Si
General Surgery nous vient tout droit de Suède, ce serait maladroit et dangereux pour les tympans non avertis de penser qu'il s'agit d'un énième groupe de death mélodique estampillé Göteborg. En fait, ces sympathiques musiciens semblent bien plus proches de
Carcass ou de
Napalm Death que de leurs compatriotes d'
In Flames. Du grind donc, mais fortement teinté de death metal old school qui lui permet de jouer sur deux tableaux à la fois.
Ainsi, au milieu des morceaux dont les titres ne sont pas dénués d'humour, on navigue entre deux eaux. D'abord, les plus dangereuses, celles qui sont infestées de requins prêts à vous réduire en charpie à la moindre goutte de sang versée. Les passages grind sont furieux, reposant sur de sévères blast beats sur lesquels se greffent les autres instruments, guitares saccadées, hachées sans retenue, basse inaudible, cris bestiaux en guise de chant.
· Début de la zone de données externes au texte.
/-- The limits as the operation tests them. -/
theorem outside_limits (base width stride count rest : Nat) :
    (decide (3 ≤ base / 2 ^ 60) || !decide (width ∈ [1, 2, 4, 8]) || base % width != 0 || stride == 0 ||
      decide (2 ^ 20 < stride) || decide (stride < width) || count == 0 || decide (1024 < count) || rest != 0) = true ↔
    ¬(base < 3 * 2 ^ 60 ∧ width ∈ [1, 2, 4, 8] ∧ base % width = 0 ∧ 1 ≤ stride ∧ stride ≤ 2 ^ 20 ∧ width ≤ stride ∧
      1 ≤ count ∧ count ≤ 1024 ∧ rest = 0) := by
  have top : 3 ≤ base / 2 ^ 60 ↔ ¬ base < 3 * 2 ^ 60 := by omega
  have some_ : ∀ n : Nat, n = 0 ↔ ¬ 1 ≤ n := fun n => by omega
  simp only [Bool.or_eq_true, decide_eq_true_eq, Bool.not_eq_true', decide_eq_false_iff_not, bne_iff_ne, beq_iff_eq,
    ne_eq, top, ← not_le, some_ stride, some_ count]
  tauto

theorem doClaim_eq {s : State} {id : CtxId} {c : Ctx} {o : VarOp} {own : Bool} {d : List Byte} :
    (¬ WithinLimits d → s.doClaim id c o own d = s.modCtx id (fun c => c.completeToken o 0x2E o.addr)) ∧
    (WithinLimits d → s.doClaim id c o own d =
      match s.claimElems id c (field d 14 1)
        ((List.range (field d 12 2)).map (fun i => BitVec.ofNat 64 (field d 0 8 + field d 8 4 * i))) with
      | (s1, .error (e, a)) => s1.modCtx id (fun c => c.completeToken o e a)
      | (s1, .ok ps) =>
        (if own then s1.claimParts id.fold (field d 8 4) (field d 14 1) ps
          else ps.flatten.foldl (fun s p => s.disown id.fold p.pa (p.pa + p.len - 1)) s1).modCtx id
            (fun c => c.complete o 0)) := by
  have limits := outside_limits (field d 0 8) (field d 14 1) (field d 8 4) (field d 12 2) (field d 15 1)
  refine ⟨fun h => ?_, fun h => ?_⟩
  · rw [State.doClaim]
    exact if_pos (limits.mpr h)
  · rw [State.doClaim]
    exact if_neg fun k => limits.mp k h

/-- A region's entry after its write (R231), in a state with the dies of the write. -/
theorem setRegion_find {s t : State} {die idx : Nat} {r : Region} (h : t.dies = (s.setRegion die idx r).dies) :
    Tbl.find (t.die die).regions idx = some r ∧
      ∀ n, n ≠ idx → Tbl.find (t.die die).regions n = Tbl.find (s.die die).regions n := by
  have die : t.die die = { s.die die with regions := Tbl.put (s.die die).regions idx r } := by
    rw [State.die, h]
    exact State.die_modDie_same ..
  rw [die]
  exact ⟨Tbl.find_put_same .., fun n hn => Tbl.find_put_ne _ _ hn⟩

theorem doRgn_some {s : State} {id : CtxId} {o : VarOp} {d : List Byte} {r : Region} (hr : regionImage d = some r) :
    s.doRgn id o d = if 255 < field d 32 2 ∨ field d 34 14 ≠ 0
      then s.modCtx id (fun c => c.completeToken o 0x2E o.addr)
      else (s.setRegion (dieOf id.fold) (field d 32 2) r).modCtx id (fun c => c.complete o 0) := by
  simp only [State.doRgn, hr]

theorem doRgn_none {s : State} {id : CtxId} {o : VarOp} {d : List Byte} (hr : regionImage d = none) :
    s.doRgn id o d = s.modCtx id (fun c => c.completeToken o 0x2E o.addr) := by
  simp only [State.doRgn, hr]

/-- Settles O37: the triggers put their operation in flight (`claim_starts`). When it completes, neither the read of its
descriptor nor the walks of its elements change a context (`readDesc_ctxs`, `claimElems_ctxs`), so that it ends in a
token (`ends_token`) or with 0 (`ends_zero`); ownership taken or given back leaves memory (`claimParts_quiet`,
`disowned_quiet`). -/
theorem claimsAndRegionWrites : Obligations.ClaimsAndRegionWrites := by
  refine ⟨?starts, ?ends⟩
  case starts =>
    rintro m s c0 i o (⟨rfl, rfl⟩ | ⟨rfl, rfl⟩ | ⟨rfl, rfl⟩) w h
    · exact claim_starts (by decide) rfl h
    · exact claim_starts (by decide) rfl h
    · exact claim_starts (by decide) rfl h
  case ends =>
    intro id s c o hc ho hl hf die
    have unit := claimOp_unit ho
    have desc := readDesc_ctxs s id c o.locks o.addr (if o.opcode = 0xC0 then 48 else 16)
    refine ⟨fun e s1 read => ?unread, fun d s1 read => ?read⟩
    case unread =>
      rw [read] at desc
      exact ends_token hl hf unit ((State.ctx_congr desc id).trans hc) (exec_claim_unread hc ho read)
    case read =>
      rw [read] at desc
      have here : s1.ctx id = some c := (State.ctx_congr desc id).trans hc
      have run := exec_claim_read hc ho read
      have token : ∀ e a, exec (.claimComplete id) s = .next (s1.modCtx id (fun x => x.completeToken o e a)) →
          OpDone (.claimComplete id) s id c o (fun t c' => c'.RToken U.sy o.mask e ∧ t.dies = s1.dies) := fun e a r =>
        OpDone.mono (ends_token hl hf unit here r) fun t c' h => ⟨h.1, h.2.2⟩
      refine ⟨fun r hop hr hidx hrest => ?region, fun hop bad => ?badRegion, fun hop bad => ?badClaim,
        fun hop h1 h2 h3 h4 h5 h6 h7 h8 h9 => ?claim⟩
      case region =>
        rw [if_pos hop, doRgn_some hr, if_neg (by omega)] at run
        exact OpDone.mono (ends_zero hl hf unit (u := s1.setRegion die (field d 32 2) r) here run)
          fun t c' h => ⟨h.1, setRegion_find h.2.2⟩
      case badRegion =>
        rw [if_pos hop] at run
        cases hr : regionImage d with
        | none => exact token _ _ (doRgn_none hr ▸ run)
        | some r =>
          rw [doRgn_some hr, if_pos (bad.resolve_left (by rw [hr]; simp))] at run
          exact token _ _ run
      case badClaim =>
        rw [if_neg hop, doClaim_eq.1 bad] at run
        exact token _ _ run
      case claim =>
        rw [if_neg hop, doClaim_eq.2 ⟨h1, h2, h3, h4, h5, h6, h7, h8, h9⟩] at run
        have walked := claimElems_ctxs s1 id c (field d 14 1) ((List.range (field d 12 2)).map (fun i =>
          BitVec.ofNat 64 (field d 0 8 + field d 8 4 * i)))
        refine ⟨fun e a s2 elems => ?_, fun ps s2 elems => ?_⟩
        · rw [elems] at run walked
          exact ends_token hl hf unit ((State.ctx_congr walked id).trans here) run
        · rw [elems] at run walked
          have owned : Quiet s2 (if (o.opcode == 0xB0) = true
              then s2.claimParts id.fold (field d 8 4) (field d 14 1) ps
              else ps.flatten.foldl (fun s p => s.disown id.fold p.pa (p.pa + p.len - 1)) s2) := by
            split
            · exact claimParts_quiet ..
            · exact disowned_quiet ..
          exact OpDone.mono (ends_zero hl hf unit ((owned.ctx id).trans ((State.ctx_congr walked id).trans here)) run)
            fun t c' h => ⟨h.1, h.2.1.trans owned.mem⟩

end Sys2Proof.Machine.RangeClaims
end

section
/-! SUPPORT for O54. What the reads and writes of a queue's agent leave of the dies, and what a queue's write leaves
(R164 to R166). -/
namespace Sys2Proof.Machine.Shepherding
open Sys2Proof.Machine.Beneath Sys2Proof.Machine.SyncTriggers Sys2Proof.Machine.Placement Sys2Proof.Machine.Boot

/-! ## The walks, reads and writes of an agent -/

/-- Every die is as before, but for its home caches, its directory and the leaves that its folds' L1 know. -/
structure Homed (s t : State) : Prop where
  dies : ∀ d, homeless (t.die d) = homeless (s.die d)

theorem Homed.refl (s : State) : Homed s s := ⟨fun _ => rfl⟩
theorem Homed.trans {s t u : State} (h : Homed s t) (k : Homed t u) : Homed s u :=
  ⟨fun d => (k.dies d).trans (h.dies d)⟩
theorem homed_of_dies {s t : State} (h : t.dies = s.dies) : Homed s t := ⟨fun d => by rw [State.die, h, State.die]⟩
D'entrée de jeu,
Necroconomics, doublé de
Decedent Scarification Aesthetics trace une épopée extrême en moins de trois minutes, une mise en jambe pour une suite bien plus variée.
En effet, si le visage grind s'estompe par moment, c'est pour laisser place à un death metal des familles aux breaks assassins. Ainsi,
Virulent Corpus Dispersement ressemblerait presque à une pause entre deux passages plus violents s'il n'y avait pas cette touche grind qui transpire tout de même, née d'une accélération subite, avant de mourir contre un solo presque inattendu. Ainsi,
Deadhouse clôturera l'album sur une note moins extrême que son début, plus travaillée.
La dualité de General Surgery est l'un des points fort du groupe, qui évite de tomber dans la redite. Même s'il reste relativement difficile de prendre ses repères sur ce disque frondeur, la variété des tempos en dresse malgré tout une espèce de carte, un paysage musical vallonné. Ce n'est pas forcément original, l'influence de Carcass plane sur cet opus qui fleure bon le sang et la tripaille. Mais la linéarité de ce genre de disque est rompue par une certaine forme de diversité. on ne s'ennuie pas, on peut même prendre un pied meurtrier (surtout dans la tronche) sans pour autant être adepte du grind.